§ EXERCISE MATERIALS:

-- ==== Sys2Proof/Machine/Link.lean ====
section
/-!
DEFINITION. Ports and links (R280 to R299): the receiver's and transmitter's sides of the link layer, forwarding, training and lanes,
heartbeats, and a port that goes down.
-/
namespace Sys2Proof.Machine

/-- The forme of a port. -/
def portForme (p : Nat) : Nat := p / 4

/-- Lanes of a WIDTH code (R295), and the code of a width. -/
def lanesOfCode (n : Nat) : Nat := match n with | 0 => 1 | 1 => 2 | _ => 4
def codeOfLanes (n : Nat) : Nat := match n with | 1 => 0 | 2 => 1 | _ => 2

/-- The width at which sound lanes let a link train; 0 with no sound lane (R282). -/
def soundWidth (bad : List Nat) : Nat :=
  let ok (l : Nat) : Bool := !bad.contains l
  if ok 0 && ok 1 && ok 2 && ok 3 then 4
  else if (ok 0 && ok 1) || (ok 2 && ok 3) then 2
  else if ok 0 || ok 1 || ok 2 || ok 3 then 1 else 0

/-- LSEQ `a` comes before `b` in serial order. -/
def seqBefore (a b : Nat) : Bool := decide (p2 15 ≤ (a + p2 16 - b % p2 16) % p2 16)

/-- The event of a port, raised by its bed die (R483). DEDUCED, log entry 72. -/
def Chip.portEvent (c : Chip) (p code : Nat) (sev : Severity) : Chip :=
  c.raise code sev (74 + portForme p) (.forme (portForme p)) []

namespace Chip

/-! ### Acknowledgements and credits (R283, R287) -/

/-- The ACK and credits of an incoming frame: covered frames leave the retry buffer, and what credits now allow is sent. -/
def takeAck (c : Chip) (p : Nat) (link : BitVec 64) : Chip :=
  let ack := fld link 35 20
  let vc := fld link 38 36
  let c1 := c.onPort p fun q =>
    let keep := q.retry.filter fun f => !seqBefore (fld f.link 19 4) ack
    { q with retry := keep, nakRun := if keep.length < q.retry.length then 0 else q.nakRun,
             credits := modifyAt (· + fld link 50 39) q.credits vc }
  c1.drainOut p

/-- The fields of a HEARTBEAT or TRAIN frame that a port sends (R295). -/
def beat (c : Chip) (p width : Nat) (seq : BitVec 32) : List Byte :=
  toBytes 32 ((if c.fab.idValid then c.fab.deviceId % p2 16 else 0) + (c.fab.domainId % p2 16) <<< 16 + (p % 16) <<< 32 +
    codeOfLanes width <<< 36 + c.fab.idValid.toNat <<< 38 + seq.toNat <<< 64)

/-- The link retrains: its frames are held, and the far end is told the width (R282). DEDUCED, log entry 38. -/
def startRetrain (c : Chip) (p : Nat) : Chip :=
  let w := (c.port p).width
  let c1 := c.onPort p fun q => { q with retrain := true, nakRun := 0 }
  c1.emitLink p ltTrain (c1.port p).rxSeq.toNat 0 0 (c1.beat p w 0)

/-- Unacknowledged frames are sent again, in order (R287). -/
def replay (c : Chip) (p : Nat) : Chip :=
  let q := c.port p
  let again := q.retry.map fun f =>
    ({ f with link := mkLink ltData (fld f.link 19 4) q.rxSeq.toNat 0 0 }).seal (bit f.trailer 32)
  let c1 := c.onPort p fun q => { q with retry := again }
  again.foldl (fun c f => c.send (.frame p f.bytes)) c1

/-! ### A port that goes down (R206, R296, R297) -/

/-- Routes of every device that no usable path reaches are lost: TRACKED lines from it are dropped, the watches on its lines end, and its own
watches are withdrawn (R206, R297). -/
def loseRoutes (c : Chip) : Chip :=
  let far (l : PLine) : Bool := l.space.toNat == 1 && (l.state == .tracked || l.state == .trackedInvalid) && c.unreachable (l.addr >>> 48)
  let c1 : Chip := { c with engines := c.engines.map fun (x : Engine) =>
    { x.mapCache (fun l => if far l then none else some l) with watched := x.watched.filter fun a => !c.unreachable (a >>> 48) } }
  let c2 := c1.onFab fun f => { f with
    watches := f.watches.filter fun w => !c.unreachable w.device,
    -- what a PREFETCH or a refetch has read there is watched no more
    reqs := f.reqs.map fun r => if (fld r.thdr 7 0 == opRead || fld r.thdr 7 0 == opWatch) && c.unreachable (fld r.thdr 31 16) then { r with stale := true } else r }
  -- invalidations that a lost watcher will never accept
  let gone := c2.fab.reqs.filter fun (r : FabReq) => r.engine == fabUnit && r.answer.isNone && c2.unreachable (fld r.thdr 31 16)
  let c3 := (gone.foldl (fun (c : Chip) r => c.answerReq r .addrRefused []) c2).loseCalls
  -- slow-tier updates whose state is out of reach (R264)
  (List.range 64).foldl (fun c e =>
    match c.ctxOf e with
    | none => c
    | some x =>
      let t := ctxTds x
      if c.slowTier (slugOp x.entry.slug) t && ([t.master, t.st0, t.st1].any fun o => o.any fun td => c.remoteTd td && c.unreachable (td.base >>> 48))
      then (c.failSlow e).settleSlow e x.entry t else c) c3

/-- A frame of another source that cannot go on is discarded, and leaves its receive buffer; a request is answered ROUTE_FAIL (R287, R292). -/
def dropForwarded (c : Chip) (via : Option Nat) (h : THdr) (payload : List Byte) : Chip :=
  let c1 := if h.opcode < 0x10 then c.respond h .routeFail 0 [] else c
  c1.returnCredits via h.enc payload

/-- A waiting frame chooses its way again; with no usable path a request is refused, at its source or by a RESPONSE (R292, R297).
DEDUCED, log entry 40. -/
def reroute (c : Chip) (o : OutFrame) : Chip :=
  match o.frame.thdr with
  | none => c
  | some w =>
    let h := THdr.dec w
    let dest := if h.role then fld (Tab.get 0 c.fab.roles h.dst) 15 0 else h.dst
    let own := h.src == c.fab.deviceId && c.fab.idValid
    let mine (r : FabReq) : Bool := own && decide (h.opcode < 0x10) && r.txn == h.txn && !r.queued && r.answer.isNone
    match c.choosePath dest h.vc with
    | some (p, dl) =>
      (c.onFab fun f => { f with reqs := f.reqs.map fun r => if mine r then { r with port := some p } else r }).queueFrame p { o with dl }
    | none =>
      if own then (match c.fab.reqs.find? mine with
        | some r => c.answerReq r .addrRefused []
        | none => c)
      else c.dropForwarded o.via h o.frame.payload

/-- The frames that came by a port which goes down hold its receive buffer no more: they go on, and return no credits. -/
def forgetBuffer (c : Chip) (p : Nat) : Chip :=
  let out (o : OutFrame) : OutFrame := if o.via = some p then { o with via := none } else o
  let del (d : Delivered) : Delivered := if d.port = some p then { d with port := none } else d
  c.onFab fun f => { f with ports := f.ports.map (fun q => { q with outq := q.outq.map out }), inbox := f.inbox.map del }

/-- A port that was up or training goes down: its paths are masked, its retry buffer discarded with LINK_LOST for the requests whose
frames had left, its waiting frames choose again, and the routes that are lost are lost (R297). -/
def portGoesDown (c : Chip) (p : Nat) : Chip :=
  let q := c.port p
  if q.state = .down ∨ q.state = .ethernet then c
  else
    let wasUp := q.state == .up
    let waiting := q.outq
    let c1 := (c.forgetBuffer p).onPort p fun q => { q with
      state := .down, retrain := false, trained := false, hbSeen := 0, masked := true, retry := [], outq := [],
      wentDown := q.wentDown || wasUp }
    if !wasUp then c1
    else
      let c2 := c1.portEvent p evPortDown .note
      let held (r : FabReq) : Bool := waiting.any fun o => match o.frame.thdr with
        | some w => (w == r.thdr) || (fld w 143 128 == r.txn && fld w 47 32 == c.fab.deviceId && decide (fld w 7 0 < 0x10))
        | none => false
      let lost := c2.fab.reqs.filter fun r => r.port == some p && r.answer.isNone && !r.queued && !r.delayed && !held r
      let c3 := lost.foldl (fun c r => c.answerReq r .linkLost []) c2
      (waiting.foldl (fun c o => c.reroute o) c3).loseRoutes

/-- PORT_DOWN: no HEARTBEAT for 15 ms, or another cause that R296 names. DEDUCED, log entry 37. -/
def portDown (c : Chip) (p : Nat) : Chip := c.portGoesDown p

/-- PORT_RETRAIN: a port that does not count as up and is not disabled begins to train, again if it was training already (R296). -/
def portRetrain (c : Chip) (p : Nat) : Chip :=
  let q := c.port p
  let w := soundWidth q.badLanes
  if (q.state = .down ∨ q.state = .training) ∧ !q.disable ∧ w ≠ 0 then
    let c1 := c.onPort p fun q => { q with
      state := .training, width := w, trained := false, hbSeen := 0, txSeq := 0, rxSeq := 0, nakRun := 0, credits := [1024, 1024, 768, 768, 512] }
    c1.emitLink p ltTrain 0 0 0 (c1.beat p w 0)
  else c

/-- FAB_PORT_CTL.DISABLE (R296, R299). -/
def setDisable (c : Chip) (p : Nat) (on : Bool) : Chip :=
  let c1 := c.onPort p fun q => { q with disable := on }
  if on then c1.portGoesDown p else c1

§ TASK DESCRIPTION: Scan the data above and copy each line containing the word "deviceId".

§ RESPONSE TO THE EXERCISE:
  toBytes 32 ((if c.fab.idValid then c.fab.deviceId % p2 16 else 0) + (c.fab.domainId % p2 16) <<< 16 + (p % 16) <<< 32 +
    let own := h.src == c.fab.deviceId && c.fab.idValid
        | some w => (w == r.thdr) || (fld w 143 128 == r.txn && fld w 47 32 == c.fab.deviceId && decide (fld w 7 0 < 0x10))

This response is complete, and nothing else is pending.